/-- A group that an input stream has read and no instruction has popped (08 R209, R210). A failed check is held as
cause, FAULTINFO low fields and address. -/
structure Group where
  addr : Word
  data : VReg
  bad : Option (Nat × Nat × Word)
  deriving DecidableEq, Repr, Inhabited

/-- Who waits at the home of a locked line (07 R179): the MCAS of a task, another party's access, a write under way, or a read
or write of a port. -/
inductive Waiter where
  | mcas (task : Nat)
  | party (p : Nat)
  | group (id : Nat)
  | port (peer wr : Bool)
  deriving DecidableEq, Repr, Inhabited

/-- Bytes that a cluster's task has written and that are not yet in memory: a group pushed to an output stream (08 R209,
R210), the OBS fields of an MCAS (07 R179), or a record of the branch trace (21 R416). Its bytes are given for each physical
range, and it waits at a line as `who`. -/
structure OutGroup where
  clus : Nat
  who : Waiter
  data : List (Nat × List Byte)
  deriving DecidableEq, Repr, Inhabited

/-- An address generator (08 R207), with the groups read ahead, the groups pushed and not yet performed, and the last
group that moved through the bound register. A pushed group waits with its address, its bytes and the physical ranges
that its checks gave. -/
structure Gen where
  base : Word
  ext : Vector (BitVec 32) 4
  str : Vector (BitVec 32) 4
  pos : BitVec 32
  bound : Bool
  vreg : BitVec 3
  dir : Bool
  valid : Bool
  fifo : List Group
  out : List OutGroup
  last : Option VReg
  deriving DecidableEq, Repr, Inhabited

/-- An entry of the V-stream queue (08 R190): the instruction's address, the s value read at issue or a REP's state,
the instruction (absent when it is to be fetched again) and what happened before its issue. `bad` is the failure of
fetching it again. -/
structure VEntry where
  pc : Word
  scal : Word
  ins : Option Instr
  bad : Option Trap := none
  clk : Clock
  deriving DecidableEq, Repr, Inhabited

/-- An entry of the message spill mailbox (10 R272), with what happens-before its send. -/
structure MEntry where
  value : Word
  reg : BitVec 4
  blk : Bool
  clk : Clock
  deriving DecidableEq, Repr, Inhabited

/-- An entry of the reassembly save area (20 R392). -/
structure Reasm where
  mid : Nat
  src : Nat
  seq : Nat
  reg : Nat
  n : Nat
  pay : BitVec 512
  deriving DecidableEq, Repr, Inhabited

/-- An asynchronous cause pending for a task (21 R400). `ref` is the copy it concerns. -/
structure Pend where
  code : Nat
  detail : Nat
  addr : Word
  w : Bool
  info : BitVec 32
  ref : Nat
  pw : Bool := false
  deriving DecidableEq, Repr, Inhabited

/-- One target word of an MCAS (07 R176): its address and place, whether its page is checked, EXP and NEW, and the place
of its OBS field. -/
structure McasEntry where
  va : Word
  pa : Nat
  chk : Bool
  exp : Word
  new : Word
  obs : Nat
  obsVa : Word
  obsChk : Bool
  deriving DecidableEq, Repr, Inhabited

/-- An MCAS between its issue and its event (07 R179). `held` counts the locks taken, in the order of `lines`; `dst`,
`next` and `uni` are the destination, the PC after the bundle and the U bit of the waiting instruction. Once its event has
taken place, `seen` holds its status and the values it observed, until they are written into the block. -/
structure McasRec where
  entries : List McasEntry
  lines : List Nat
  held : Nat
  dst : Reg
  next : Word
  uni : Bool
  order : Nat
  inst : ScopeInst
  seen : Option (Nat × List Nat) := none
  deriving DecidableEq, Repr, Inhabited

# What is needed
Extract all of the data above without altering anything.

# Response for this exercise
/-- A group that an input stream has read and no instruction has popped (08 R209, R210). A failed check is held as
cause, FAULTINFO low fields and address. -/
structure Group where
  addr : Word
  data : VReg
  bad : Option (Nat × Nat × Word)
  deriving DecidableEq, Repr, Inhabited

/-- Who waits at the home of a locked line (07 R179): the MCAS of a task, another party's access, a write under way, or a read
or write of a port. -/
inductive Waiter where
  | mcas (task : Nat)
  | party (p : Nat)
  | group (id : Nat)
  | port (peer wr : Bool)
  deriving DecidableEq, Repr, Inhabited

/-- Bytes that a cluster's task has written and that are not yet in memory: a group pushed to an output stream (08 R209,
R210), the OBS fields of an MCAS (07 R179), or a record of the branch trace (21 R416). Its bytes are given for each physical
range, and it waits at a line as `who`. -/
structure OutGroup where
  clus : Nat
  who : Waiter
  data : List (Nat × List Byte)
  deriving DecidableEq, Repr, Inhabited

/-- An address generator (08 R207), with the groups read ahead, the groups pushed and not yet performed, and the last
group that moved through the bound register. A pushed group waits with its address, its bytes and the physical ranges
that its checks gave. -/
structure Gen where
  base : Word
  ext : Vector (BitVec 32) 4
  str : Vector (BitVec 32) 4
  pos : BitVec 32
  bound : Bool
  vreg : BitVec 3
  dir : Bool
  valid : Bool
  fifo : List Group
  out : List OutGroup
  last : Option VReg
  deriving DecidableEq, Repr, Inhabited

/-- An entry of the V-stream queue (08 R190): the instruction's address, the s value read at issue or a REP's state,
the instruction (absent when it is to be fetched again) and what happened before its issue. `bad` is the failure of
fetching it again. -/
structure VEntry where
  pc : Word
  scal : Word
  ins : Option Instr
  bad : Option Trap := none
  clk : Clock
  deriving DecidableEq, Repr, Inhabited

/-- An entry of the message spill mailbox (10 R272), with what happens-before its send. -/
structure MEntry where
  value : Word
  reg : BitVec 4
  blk : Bool
  clk : Clock
  deriving DecidableEq, Repr, Inhabited

/-- An entry of the reassembly save area (20 R392). -/
structure Reasm where
  mid : Nat
  src : Nat
  seq : Nat
  reg : Nat
  n : Nat
  pay : BitVec 512
  deriving DecidableEq, Repr, Inhabited

/-- An asynchronous cause pending for a task (21 R400). `ref` is the copy it concerns. -/
structure Pend where
  code : Nat
  detail : Nat
  addr : Word
  w : Bool
  info : BitVec 32
  ref : Nat
  pw : Bool := false
  deriving DecidableEq, Repr, Inhabited

/-- One target word of an MCAS (07 R176): its address and place, whether its page is checked, EXP and NEW, and the place
of its OBS field. -/
structure McasEntry where
  va : Word
  pa : Nat
  chk : Bool
  exp : Word
  new : Word
  obs : Nat
  obsVa : Word
  obsChk : Bool
  deriving DecidableEq, Repr, Inhabited

/-- An MCAS between its issue and its event (07 R179). `held` counts the locks taken, in the order of `lines`; `dst`,
`next` and `uni` are the destination, the PC after the bundle and the U bit of the waiting instruction. Once its event has
taken place, `seen` holds its status and the values it observed, until they are written into the block. -/
structure McasRec where
  entries : List McasEntry
  lines : List Nat
  held : Nat
  dst : Reg
  next : Word
  uni : Bool
  order : Nat
  inst : ScopeInst
  seen : Option (Nat × List Nat) := none
  deriving DecidableEq, Repr, Inhabited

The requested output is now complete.